Cet accompagnement est réalisé sur site par Joëlle Gauchard. Agent de développement territorial, cette salariée de la Fédération des foyers ruraux, avec laquelle le syndicat mixte a passé une convention, fait fonction de conseillère en économie sociale et familiale (CESF). Tous les jeudis, elle dresse sa table pliante sur le chantier, à quelques mètres de la meuleuse, pour recevoir les agents un par un. Elle installe des annuaires et ses épais dossiers. « Pas d’ordinateur, car il n’y a pas de connexion Internet sur le site. » Lyndsay C.(3) apprécie : « On se sent plus à l’aise que dans un bureau, c’est moins impressionnant. Et il n’y a pas de risque d’oublier ou d’arriver en retard à son rendez-vous ! » La jeune femme est entrée dans le dispositif il y a quelques mois.

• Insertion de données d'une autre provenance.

-- ==== Sys2Proof/Proofs/Wakes.lean ====
section
/-! PROOFS. Who wakes (R66, R343), and an operation that ends after its event has changed of its task the state alone (R177). -/

namespace Sys2Proof.Machine

open Sys2Proof

/-! ## Waking -/

/-- One step of waking a plot's tasks. -/
def State.wakeSlot (s : State) (p : Nat) (f : WaitFor → Bool) (k : Nat) : State :=
  let t := s.task p k
  if !f t.wait then s
  else if t.st == .wait then s.ready p k
  else if t.st == .saved then s.setTask p k { t with woken := true }
  else s

theorem State.wakePlot_eq (s : State) (p : Nat) (f : WaitFor → Bool) : s.wakePlot p f = slotIdx.foldl (fun s k => s.wakeSlot p f k) s := rfl

theorem State.wakeSlot_other {s : State} {p k q j : Nat} (f : WaitFor → Bool) (h : ¬(q = p ∧ j = k)) : (s.wakeSlot p f k).task q j = s.task q j := by
  have hn : ¬(q = p ∧ j = k ∧ k < 16) := fun e => h ⟨e.1, e.2.1⟩
  unfold State.wakeSlot
  dsimp only
  split
  · rfl
  · split
    · rw [State.task_ready, if_neg hn]
    · split
      · rw [State.task_setTask, if_neg hn]
      · rfl

theorem State.wakeSlot_ready {s : State} {p k : Nat} (f : WaitFor → Bool) (h : (s.task p k).st = .ready) : s.wakeSlot p f k = s := by
  unfold State.wakeSlot
  simp [h]

theorem State.wakeSlot_wakes {s : State} {p k : Nat} {f : WaitFor → Bool} (hk : k < 16) (h : (s.task p k).st = .wait) (hf : f (s.task p k).wait = true) :
    ((s.wakeSlot p f k).task p k).st = .ready := by
  unfold State.wakeSlot
  simp only [hf, h, Bool.not_true, Bool.false_eq_true, if_false, beq_self_eq_true, if_true]
  rw [State.task_ready, if_pos ⟨rfl, rfl, hk⟩]

/-- Waking leaves a READY task READY. -/
theorem State.wakePlot_ready {s : State} {p q j : Nat} (f : WaitFor → Bool) (h : (s.task q j).st = .ready) : ((s.wakePlot p f).task q j).st = .ready := by
  rw [State.wakePlot_eq]
  refine foldl_inv_mem (P := fun u : State => (u.task q j).st = .ready) (fun u hu k _ => ?_) h
  by_cases hq : q = p ∧ j = k
  · obtain ⟨rfl, rfl⟩ := hq
    rwa [State.wakeSlot_ready f hu]
  · rwa [State.wakeSlot_other f hq]

/-- Every task of the plot that waits for what f names becomes READY. -/
theorem State.wakePlot_wakes {s : State} {q j : Nat} {f : WaitFor → Bool} (hj : j < 16) (h : (s.task q j).st = .wait) (hf : f (s.task q j).wait = true) :
    ((s.wakePlot q f).task q j).st = .ready := by
  have hm : j ∈ slotIdx := List.mem_range.2 hj
  obtain ⟨as, bs, e⟩ := List.append_of_mem hm
  rw [State.wakePlot_eq, e, List.foldl_append, List.foldl_cons]
  have hready : ∀ (ks : List Nat) (u : State), (u.task q j).st = .ready → ((ks.foldl (fun s k => s.wakeSlot q f k) u).task q j).st = .ready := by
    intro ks u hu
    refine foldl_inv_mem (P := fun u : State => (u.task q j).st = .ready) (fun u hu k _ => ?_) hu
    by_cases hk : j = k
    · subst hk
      rwa [State.wakeSlot_ready f hu]
    · rwa [State.wakeSlot_other f (fun e => hk e.2)]
  refine hready bs _ ?_
  have hnodup : j ∉ as := by
    have : (as ++ j :: bs).Nodup := e ▸ List.nodup_range
    exact fun ha => (List.nodup_append.1 this).2.2 j ha j (List.mem_cons_self ..) rfl
  have hsame : (as.foldl (fun s k => s.wakeSlot q f k) s).task q j = s.task q j :=
    foldl_keeps (fun u : State => u.task q j) _ _ (fun u k hk => State.wakeSlot_other f (fun e => hnodup (e.2 ▸ hk))) s
  exact State.wakeSlot_wakes hj (by rw [hsame, h]) (by rw [hsame, hf])

theorem State.wakePlot_other {s : State} {p q : Nat} (j : Nat) (f : WaitFor → Bool) (h : q ≠ p) : (s.wakePlot p f).task q j = s.task q j :=
  foldl_keeps (fun u : State => u.task q j) _ _ (fun _ _ _ => State.wakeSlot_other f (fun e => h e.1)) s

/-- A plot that is not listed has no task that waits. -/
theorem SMap.get_unlisted {α : Type} {m : SMap α} {k : Nat} (h : k ∉ m.map (·.1)) (d : α) : m.get k d = d := by
  induction m with
  | nil => rfl
  | cons x t ih =>
    rw [List.map_cons, List.mem_cons, not_or] at h
    simp only [SMap.get]
    rw [if_neg (fun e => h.1 e.symm), ih h.2]

theorem Plot.task_default (j : Nat) : ({} : Plot).task j = {} := by
  unfold Plot.task
  split
  · simp
  · rfl

/-- Every task of the wafer that waits for what f names becomes READY. -/
theorem State.wakeAll_wakes {s : State} {q j : Nat} {f : WaitFor → Bool} (hj : j < 16) (h : (s.task q j).st = .wait) (hf : f (s.task q j).wait = true) :
    ((s.wakeAll f).task q j).st = .ready := by
  have hm : q ∈ s.plots.map (·.1) := by
    by_contra hn
    have e : s.task q j = {} := by
      unfold State.task State.plot
      rw [SMap.get_unlisted hn, Plot.task_default]
    rw [e] at h
    cases h
  change (((s.plots.map (·.1)).foldl (fun s p => s.wakePlot p f) s).task q j).st = .ready
  have key : ∀ (ps : List Nat) (u : State), (u.task q j).st = .ready ∨ (u.task q j = s.task q j ∧ q ∈ ps) →
      ((ps.foldl (fun s p => s.wakePlot p f) u).task q j).st = .ready := by
    intro ps
    induction ps with
    | nil => exact fun u hu => hu.elim id (fun hu => absurd hu.2 (List.not_mem_nil))
    | cons p ps ih =>
      intro u hu
      rw [List.foldl_cons]
      refine ih _ ?_
      rcases hu with hu | ⟨hu, hq⟩
      · exact .inl (State.wakePlot_ready f hu)
      · by_cases hp : q = p
        · subst hp
          exact .inl (State.wakePlot_wakes hj (by rw [hu, h]) (by rw [hu, hf]))
        · exact .inr ⟨(State.wakePlot_other j f hp).trans hu, (List.mem_cons.1 hq).resolve_left hp⟩
  exact key _ s (.inr ⟨rfl, hm⟩)

/-! ## Operations that end after their event -/

theorem Task.opEnds_still (t : Task) (o : Op) (late : Option Val) : t.still.opEnds o late = (t.opEnds o late).still := by
  have hf : t.still.ops.find? o.same = t.ops.find? o.same := rfl
  unfold Task.opEnds
  rw [hf]
  cases t.ops.find? o.same with
  | none => rfl
  | some q =>
    dsimp only
    rw [apply_ite Task.still]
    rfl

/-- An operation that ends where its task is as it was but for its state and its turn. -/
theorem State.finishOp_still {s u : State} {p k : Nat} {o : Op} (late : Option Val) (h : s.performs p k o) (hu : (u.task p k).still = (s.task p k).still) :
    ((u.finishOp p k o late).task p k).ops = ((s.task p k).opEnds o late).ops ∧
    ((u.finishOp p k o late).task p k).regs = ((s.task p k).opEnds o late).regs := by
  obtain ⟨hk, -, -, -, hl, -⟩ := h
  have hleave : (u.task p k).leaving = .no := (show (u.task p k).still.leaving = (s.task p k).still.leaving from congrArg Task.leaving hu).trans hl
  obtain ⟨hops, hregs⟩ := State.task_finishOp (s := u) o late hk hleave
  have hends : ((u.task p k).opEnds o late).still = ((s.task p k).opEnds o late).still := by
    rw [← Task.opEnds_still, ← Task.opEnds_still, hu]
  exact ⟨hops.trans (show Task.ops (Task.still _) = Task.ops (Task.still _) from congrArg Task.ops hends),
    hregs.trans (show Task.regs (Task.still _) = Task.regs (Task.still _) from congrArg Task.regs hends)⟩

theorem over_of_still {s u : State} {p k : Nat} {o : Op} (h : s.performs p k o) (hu : (u.task p k).still = (s.task p k).still) :
    s.over (u.finishOp p k o none) p k o := by
  obtain ⟨hops, hregs⟩ := State.finishOp_still none h hu
  exact ⟨fun q hq => Task.over_opEnds _ o _ q (hops ▸ hq), fun hd => hregs.trans (Task.regs_opEnds_none _ _ hd)⟩

theorem lands_of_still {s u : State} {p k : Nat} {o : Op} {v : Val} (h : s.performs p k o) (hu : (u.task p k).still = (s.task p k).still) :
    s.lands (u.finishOp p k o (some v)) p k o v := by
  obtain ⟨hops, hregs⟩ := State.finishOp_still (some v) h hu
  obtain ⟨hops', hregs'⟩ := State.finishOp_still (u := s) (some v) h rfl
  have hs := lands_of_finishOp (u := s) (v := v) h rfl
  unfold State.lands State.over at hs ⊢
  rw [hops', hregs'] at hs
  rwa [hops, hregs]

/-- As an operation of a task that stays ends, no task changes its state. -/
theorem State.st_finishOp {s : State} {p k : Nat} (o : Op) (late : Option Val) (h : (s.task p k).leaving = .no) (q j : Nat) :
    ((s.finishOp p k o late).task q j).st = (s.task q j).st := by
  obtain ⟨x, y, e⟩ := State.finishOp_eq o late h
  rw [e, State.task_setTask]
  split
  · rename_i hq
    rw [hq.1, hq.2.1]
    exact Task.opEnds_keeps Task.st (fun _ _ _ _ => rfl) (s.task p k) o late
  · rfl

theorem State.finishOp_plot {γ : Type} {g : Plot → γ} (hg : ∀ x ts, g { x with tasks := ts } = g x) {s : State} {p k : Nat} (o : Op) (late : Option Val)
    (h : (s.task p k).leaving = .no) (q : Nat) : g ((s.finishOp p k o late).plot q) = g (s.plot q) := by
  obtain ⟨x, y, e⟩ := State.finishOp_eq o late h
  rw [e]
  exact State.onPlot_keeps g s p q (fun x => hg x _)

end Sys2Proof.Machine
end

Elle n’a jamais exercé que des travaux saisonniers dans le milieu agricole et peinait à sortir du cercle vicieux Pôle emploi-RSA-travail. Sur le chantier, on lui a confié des tâches de maçonnerie. Les premiers mois, la travailleuse sociale lui a permis de mettre à plat sa situation sociale. Il lui faut d’abord aider les salariés à résoudre d’éventuels problèmes administratifs et juridiques, à trouver un logement stable si nécessaire ou à apurer des dettes, « pour que ces problématiques ne soient pas des freins à la reprise d’un travail ». Une fois ces aspects régularisés, elle peut les accompagner dans l’élaboration de leur projet professionnel. « A aucun moment, nous ne faisons espérer à ces agents qu’ils trouveront un emploi sur des chantiers de pierre sèche. Et ce n’est pas le but. D’ailleurs, peu d’entre eux ont envie de devenir maçon. Notre ambition est surtout que, à la sortie du dispositif, ils aient retrouvé la forme, la force, l’envie et la possibilité de retrouver un emploi. »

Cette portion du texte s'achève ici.